Отважимся ли мы пойти до конца в рассказе о том, какие мысли обуревали нас рядом с покойным великим человеком? (Следовало бы сказать, рядом с великим молодым человеком, потому что на смертном ложе он выглядел не на пятьдесят, а разве что на тридцать лет, словно время не посмело коснуться того, кто его обуздал и покорил.) Осмелимся ли мы высказать все до конца? Его руки не были сложены на груди, а лежали вдоль тела, как у побежденного, на бездыханной груди не покоилось распятие. И мы думали, нет ли в его произведении того же отказа от бога? Это ужасно, но бог отсутствует в творчестве Пруста. Мы отнюдь не принадлежим к тем, кто упрекает его за то, что он прошел через огонь и развалины Содома и Гоморры, однако сожалеем, что он вступил туда, не облекшись в алмазную броню. В этом, с литературной точки зрения, единственная слабость и ограниченность его произведения — там отсутствует проблема совести. Ни один из персонажей, населяющих его книги, не ведает душевной тревоги, угрызений, нравственных мук, никто не стремится к совершенству. Там нет практически никого, кто знал бы, что означает слово «чистота», а люди, чистые от природы, вроде матери или бабушки героя, остаются ими столь же бессознательно, просто и легко, как оскверняют себя остальные. Нет, здесь перед нами не христианин, осуждающий пороки: ограниченность нравственной перспективы обедняет человечество, созданное Прустом, суживает его вселенную. Главной ошибкой нашего друга нам представляется даже не дерзкая, порою чуть ли не омерзительная смелость известной части его творения, а то, что мы определили бы как отсутствие благодати. И те, кто следует за Прустом, для кого он проложил дорогу в неведомые земли и с отчаянной отвагой поднял на поверхность материки, до него поглощенные мертвым океаном, должны приобщить благодати этот новый мир.

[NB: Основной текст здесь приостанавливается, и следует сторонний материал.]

/-- A memory reads as it was written, codewords outside the write are untouched, and a write leaves good codewords. -/
def Obligations.MemoryReadAfterWrite : Prop :=
  ∀ (m : Mem) (a : Nat) (b : List Sys2Proof.Byte),
    (m.write a b).read a b.length = b ∧
    (∀ x, (x / 16 < a / 16 ∨ (a + b.length - 1) / 16 < x / 16) → (m.write a b).byte x = m.byte x ∧ (m.write a b).pat (x / 16) = m.pat (x / 16)) ∧
    (∀ w, 0 < b.length → a / 16 ≤ w → w ≤ (a + b.length - 1) / 16 → (m.write a b).pat w = 0) ∧
    (m.wf = true → (m.write a b).wf = true)

/-- Two canonical memories that hold the same are the same data. -/
def Obligations.CanonicalMemoriesAreEqual : Prop :=
  ∀ m n : Mem, m.wf = true → n.wf = true → (∀ a, tget 0 m.data a = tget 0 n.data a) → (∀ w, m.pat w = n.pat w) → m = n

/-- What power-on, power loss, PERST_N asserted and PERST_N released leave. -/
def Obligations.PowerAndResetPins : Prop :=
  (∀ (sc : Bool) (serial : Nat) (testEn : Bool) (smbAddr : Nat) (s : State), s.power.vddAon = false →
    exec (.vddAonPowerOn sc serial testEn smbAddr) s = .next (gradeLevels { s with
      gradeSC := sc, serial := serial % 2 ^ 64, power := { testEn := testEn, smbAddr := smbAddr % 4 } })) ∧
  (∀ s : State, s.power.vddAon = true → ∃ t, exec .vddAonPowerLoss s = .next t ∧ t.power.vddAon = false ∧ t.rf = {} ∧ t.tally = 0 ∧
    t.tallyRun = false ∧ t.cores = [] ∧ t.clus = [] ∧ t.hbm.mem = {} ∧ t.plans = [] ∧ t.disp.items = [] ∧ t.sec.sess = [] ∧
    t.flash = s.flash ∧ t.pending = s.pending) ∧
  (∀ s : State, s.power.vddAon = true → s.power.perst = false → ∃ t, exec .perstNAssert s = .next t ∧ t.live = false ∧
    t.power.perst = true ∧ t.power.xspiCsHigh = true ∧ t.tally = 0 ∧ t.tallyRun = false ∧ t.cores = [] ∧ t.clus = [] ∧ t.hbm.mem = {} ∧
    t.ctxs = [] ∧ t.plans = [] ∧ t.disp.items = [] ∧ t.sec.sess = [] ∧ t.flash = s.flash ∧ t.mgmt.fjAll = s.mgmt.fjAll ∧
    t.mgmt.dum = s.mgmt.dum ∧ t.power.testEn = s.power.testEn ∧ t.power.smbAddr = s.power.smbAddr ∧ t.pending = s.pending ∧
    (s.power.clkHold = false → reg t F.PWR_RESET_CAUSE = 1)) ∧
  (∀ (b : BootIn) (s : State), s.power.vddAon = true → s.power.perst = true →
    let s1 := { s with
      tally := 0
      tallyRun := true
      power := { s.power with perst := false, clkHold := false, xspiCsHigh := false }
      mgmt := { s.mgmt with bootCount := s.mgmt.bootCount + 1 } }
    let s2 := setR (setR (setR s1 F.CLK_PLL 63) F.PCIE_LINK_STATE 1) F.MGMT_BOOT_COUNT s1.mgmt.bootCount
    (∀ slot img fb, bootSlotOf s2 = some (slot, img, fb) → exec (.perstNRelease b) s = .next (bootDevice s2 b slot img fb)) ∧
    (bootSlotOf s2 = none → exec (.perstNRelease b) s =
      .next (setR (setR (setR s2 F.MGMT_STATE_PAIR_A 3) F.MGMT_STATE_PAIR_B 3) F.SYS_STATUS_HALTED 1)))

/-- What a hot reset, link down, a function-level reset and a loss of each clock do. -/
def Obligations.LinkResetsAndClockLoss : Prop :=
  (∀ s : State, s.live = true → 2 ≤ reg s F.PCIE_LINK_STATE →
    let started (t : State) : Prop := reg t F.PCIE_LINK_STATE = 1 ∧ reg t F.PCIE_LINK_SPEED = 0 ∧ reg t F.PCIE_LINK_WIDTH = 0 ∧
      reg t F.PWR_RESET_CAUSE = 3 ∧ reg t F.SYS_STATUS_PHASE = 0 ∧ reg t F.SYS_STATUS_READY = 0 ∧ t.pcie.hotStart = true ∧
      t.pcie.bme = false ∧ t.pcie.memSpace = false ∧ t.pcie.msixEn = false ∧ t.pcie.maxPayload = 128 ∧ t.pcie.maxRead = 512
    (∃ t, exec .hotReset s = .next t ∧ t = setR (addR (hotReset s) F.PCIE_HOT_RESETS 1) F.PCIE_POWER_LAST_RESET 1 ∧ started t ∧
      reg t F.PCIE_POWER_LAST_RESET = 1) ∧
    (s.d0 = true → ∃ t, exec .linkDown s = .next t ∧ t = setR (addR (hotReset s) F.PCIE_LINK_DOWNS 1) F.PCIE_POWER_LAST_RESET 3 ∧
      started t ∧ reg t F.PCIE_POWER_LAST_RESET = 3) ∧
    (s.d0 = false → exec .linkDown s =
      .next (setR (setR (setR s F.PCIE_LINK_STATE 0) F.PCIE_LINK_SPEED 0) F.PCIE_LINK_WIDTH 0)) ∧
    (∃ t, exec .functionLevelReset s = .next t ∧
      t = setR (setR (addR (funcReset s false) F.PCIE_FLRS 1) F.PCIE_POWER_LAST_RESET 2) F.PWR_RESET_CAUSE 4 ∧
      reg t F.PCIE_POWER_LAST_RESET = 2 ∧ reg t F.PWR_RESET_CAUSE = 4 ∧ reg t F.PCIE_CTO = 50000 ∧ t.pcie.bme = false ∧
      t.pcie.memSpace = false ∧ t.pcie.msixEn = false ∧ t.pcie.fnMask = false ∧ t.pcie.maxRead = 512)) ∧
  (∀ (cause : Nat) (s : State), s.live = true → cause < 5 → ∃ t, exec (.clockLossReset cause) s = .next t ∧ t.live = false ∧
    t.power.clkHold = true ∧ t.power.perst = false ∧ t.tally = 0 ∧ t.tallyRun = false ∧ t.cores = [] ∧ t.clus = [] ∧ t.hbm.mem = {} ∧
    t.plans = [] ∧ t.disp.items = [] ∧ t.flash = s.flash ∧ reg t F.CLK_LOSS = 2 ^ cause ∧ reg t F.PWR_RESET_CAUSE = 2 ∧
    regX t F.THERM_TEMP_MAX 3 = regX s F.THERM_TEMP_MAX 3) ∧
  (∀ s : State, s.live = true →
    let s1 := setR (setR s F.CLK_LOSS 32) F.CLK_PLL (clrBit (reg s F.CLK_PLL) 3)
    (2 ≤ reg s F.PCIE_LINK_STATE → exec (.clockLossReset 5) s = .next (linkDown s1)) ∧
    (reg s F.PCIE_LINK_STATE < 2 → exec (.clockLossReset 5) s = .next s1)) ∧
  (∀ s : State, s.live = true →
    exec (.clockLossReset 6) s = .next ((upto 4).foldl (fun t p => if portUp t p then portDown t p false else t)
      (setR (setR s F.CLK_LOSS 64) F.CLK_PLL (clrBit (reg s F.CLK_PLL) 5))))

/-- The reset part of a hot or function-level reset returns exactly the host-owned fields of Table 16-7 to their reset values. -/
def Obligations.HostFieldsReset : Prop :=
  ∀ (s : State) (f : Fld) (i k x : Nat), f ∈ allFields → i < f.n → k < 1024 → x < 128 →
    (resetField f (f.base + i) = true →
      getF (resetHostFields s) f i k x = f.reset i x ∧ getSh (resetHostFields s) f i k x = f.reset i x) ∧
    (resetField f (f.base + i) = false → f.id ≠ (stateFld false).id →
      getF (resetHostFields s) f i k x = getF s f i k x ∧ getSh (resetHostFields s) f i k x = getSh s f i k x)

/-- What the SMBus target answers, and what an Alert Response and a wake do. -/
def Obligations.SmbusCommands : Prop :=
  ∀ s : State, s.power.vddAon = true →
    (∀ sensor, sensor < 13 → exec (.smbusReadTemperature sensor) s = .next (emit s (.smbus (regX s F.THERM_TEMP_DEG sensor)))) ∧
    exec .smbusReadVcore s = .next (emit s (.smbus (if s.live then reg s F.PWR_VCORE else 0x8000))) ∧
    exec .smbusReadStatus s = .next (emit s (.smbus (smbusStatus s))) ∧
    exec .smbusReadTrim s = .next (emit s (.smbus (reg s F.PWR_TRIM_CODE))) ∧
    exec .alertResponse s = .next { s with power := { s.power with smbAlert := false } } ∧
    (s.power.perst = true →
      exec .smbusWake s = .next (setR { s with power := { s.power with wakeN := true } } F.PCIE_POWER_WAKE 1))

/-- What each instruction of the TAP does, and where a debug instruction stops. -/
def Obligations.TapCommands : Prop :=
  ∀ (dr : List Bool) (s : State), s.power.vddAon = true →
    exec (.tapInstruction .bypass dr) s = .next (emit s (.tapBits ((false :: dr).take dr.length))) ∧
    (∃ t bits, exec (.tapInstruction .idcode dr) s = .next (emit t (.tapBits bits)) ∧ bits.length = dr.length ∧
      t = { s with freeCtr := s.freeCtr + dr.length }) ∧
    exec (.tapInstruction .samplePreload dr) s = exec (.tapInstruction .idcode dr) s ∧
    (s.power.perst = true → exec (.tapInstruction .extest dr) s = exec (.tapInstruction .idcode dr) s) ∧
    (s.power.perst = false → exec (.tapInstruction .extest dr) s = .next s) ∧
    (∀ n, s.live = true → flag s F.SEC_STATE_JTAG_OPEN = true → exec (.tapInstruction (.debug n) dr) s = .refused .debugInstruction) ∧
    (∀ n, flag s F.SEC_STATE_JTAG_OPEN = false → exec (.tapInstruction (.debug n) dr) s = .next s)

/-- What a thermal conversion and a reading of the stack temperature do. -/
def Obligations.Temperatures : Prop :=
  (∀ (degs : List Int) (s : State), s.power.vddAon = true →
    let s1 := (enumFrom 0 (degs.take 12)).foldl (fun t e => putTemp t e.1 e.2) s
    exec (.thermalConversion degs) s = .next (if s1.live then compareTemps s1 else holdLevels s1)) ∧
  (∀ (deg : Int) (s : State), s.live = true → s.now % 2 ^ 20 = 0 → reg s F.HBMC_STATE_STATE = 2 →
    exec (.stackTemperatureRead deg) s = .next (compareTemps (putTemp
      (setR (setR s F.HBMC_TEMP_DEG (enc 8 (satI 8 deg))) F.HBMC_TEMP_DOUBLE (bnat (decide (stackHotDeg < satI 8 deg)))) 12 (satI 8 deg))))

/-- What a divergence, a watchdog expiry and the ends of a pair's reset do. -/
def Obligations.ManagementPairs : Prop :=
  ∀ s : State, s.live = true →
    (pairDown s 0 = false →
      let ends (t : State) : State :=
        { t.winnow.handovers.foldl (fun t h => putF t F.WINNOW_CLU_STATE 0 0 h.1 0) t with winnow := { t.winnow with handovers := [] } }
      exec (.divergence 0) s = .next (ends (resetPair (addR s F.MGMT_DIVERGENCES 1) 0 1)) ∧
      exec (.watchdogExpiry 0) s = .next (ends (resetPair (addR s F.MGMT_WDOG_EXPIRIES 1) 0 2))) ∧
    (pairDown s 1 = false →
      exec (.divergence 1) s = .next (dropServices (flashReset (resetPair (addR s F.MGMT_DIVERGENCES 1) 1 1))) ∧
      exec (.watchdogExpiry 1) s = .next (dropServices (flashReset (resetPair (addR s F.MGMT_WDOG_EXPIRIES 1) 1 2)))) ∧
    (pairDown s 0 = true → exec (.pairRestartDone 0) s =
      .next (setR { s with mgmt := { s.mgmt with resetAt := tset none s.mgmt.resetAt 0 none } } F.MGMT_STATE_PAIR_A 1)) ∧
    (pairDown s 1 = true → exec (.pairRestartDone 1) s = .next (flashReplay
      (setR { s with mgmt := { s.mgmt with resetAt := tset none s.mgmt.resetAt 1 none } } F.MGMT_STATE_PAIR_B 1))) ∧
    (∀ a b, tget none s.mgmt.resetAt 0 = some a → tget none s.mgmt.resetAt 1 = some b →
      (a + 13000000 < s.now → b + 13000000 < s.now → exec .bothPairsResetTimeout s = .next (enterSafe s)) ∧
      (s.now ≤ a + 13000000 ∨ s.now ≤ b + 13000000 → exec .bothPairsResetTimeout s = .next s))

/-- What the fault collector does with a report of each class, and how a spare's reset check ends a reaction. -/
def Obligations.FaultsAndReactions : Prop :=
  (∀ (f : FaultRep) (s : State), s.live = true → f.test = true → exec (.faultReport f) s = .next s) ∧
  (∀ (f : FaultRep) (s : State), s.live = true → f.test = false →
    (∀ p col adder, f.cls = .core p col adder → p < 72 →
      exec (.faultReport f) s = .next (coreFault (addI s F.CORE_RESIDUE_ERR p 1) p (col % 64 + 256 * bnat adder))) ∧
    (∀ kind unit addr poison d ps, f.cls = .memory kind unit addr poison d ps →
      exec (.faultReport f) s = .next (memoryFault s kind unit addr poison d ps (itemsOn s ps))) ∧
    (∀ k b ps, f.cls = .dark k b ps → k < 8 → b < 17 → exec (.faultReport f) s = .next (darkFault s k b (itemsOn s ps))) ∧
    (∀ p, f.cls = .link p → portUp s p = true → exec (.faultReport f) s = .next (portDown s p false)) ∧
    (∀ pair cause, f.cls = .management pair cause → exec (.faultReport f) s = .next (pairFault s pair cause)) ∧
    (∀ i, f.cls = .trackLedger i → exec (.faultReport f) s = .next (trackFault s i)) ∧
    (f.cls = .thermal → exec (.faultReport f) s = .next (compareTemps s)) ∧
    (∀ c, f.cls = .decoder c → c < 9 → exec (.faultReport f) s = .next (decoderFault s c)) ∧
    (f.cls = .selfCheck → exec (.faultReport f) s = .next (enterSafe { s with faults := { s.faults with selfCheck := true } }))) ∧
  (∀ (clu : Nat) (r : Reaction) (l q : Nat) (s : State), s.live = true → tget none s.faults.reactions clu = some r →
    r.logical = some l → r.spare = some q → r.since + 117000 ≤ s.now →
    let s1 := { s with faults := { s.faults with reactions := tset none s.faults.reactions clu none } }
    let s3 := addR (clearTag (setI (modCore (setSpare (setPlace (supersedeMap s1) l q) clu none 3) q (fun _ => {})) F.CORE_STATE_STATE q 0) q)
      F.SYS_PLACE_GEN 1
    exec (.spareResetCheckDone clu true) s = .next (nextReport (relaunchAll s3 r.items s3.now) clu) ∧
    exec (.spareResetCheckDone clu false) s = .next (nextReport (noSpare (retireCore s1 q) clu q r.items) clu)) ∧
  (∀ (clu : Nat) (ok : Bool) (r : Reaction) (s : State), s.live = true → tget none s.faults.reactions clu = some r →
    (r.logical = none ∨ r.spare = none) → r.since + 117000 ≤ s.now →
    exec (.spareResetCheckDone clu ok) s =
      .next (nextReport { s with faults := { s.faults with reactions := tset none s.faults.reactions clu none } } clu))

И все же вот литератор в высшем и крайнем проявлении: он сотворил из своего произведения кумира, и кумир пожрал его. Оно не служило для Пруста отвлечением от боли, ибо писатель питал его самой своей болью, обогащая наблюдениями над бессонницей, лихорадкой, сновидениями, дремотой, приближением смерти, агонией (в этом он, наследник Стендаля, Флобера, Бальзака, уходит корнями к Монтеню). И получается, что всепожирающий труд отвратил Пруста только от предвечного... Но что мы, в сущности, об этом знаем? О столь величественном творении мало сказать, что в нем проявилась одна лишь внутренняя потребность автора; у нас есть полное право усматривать здесь особое произволение Господа. И потом, вспомним, сколько Пруст выстрадал. Болел он давно, но не умирал, поэтому друзья считали его страдания не такими уж тяжкими и с улыбкой утешали страдальца. Ночной образ жизни Пруста казался им нелепым проявлением воображаемой болезни; они воспринимали как причуды его упоминания о смерти, все те стоны, что раздавались в каждом его письме, в каждой надписи на книге: «Я хотел Вам написать, но я был мертв. Сейчас я восстаю de profundis 1 и пока еще весь в пеленах, как Лазарь». В другом письме он называет себя тем, «кто уже отдан смерти», а говоря о Жамме, пишет: «Походатайствуйте перед этим великим поэтом, пусть он порекомендует меня своему святому покровителю, чтобы тот послал мне легкую смерть, хотя я чувствую в себе достаточно мужества принять и самую мучительную».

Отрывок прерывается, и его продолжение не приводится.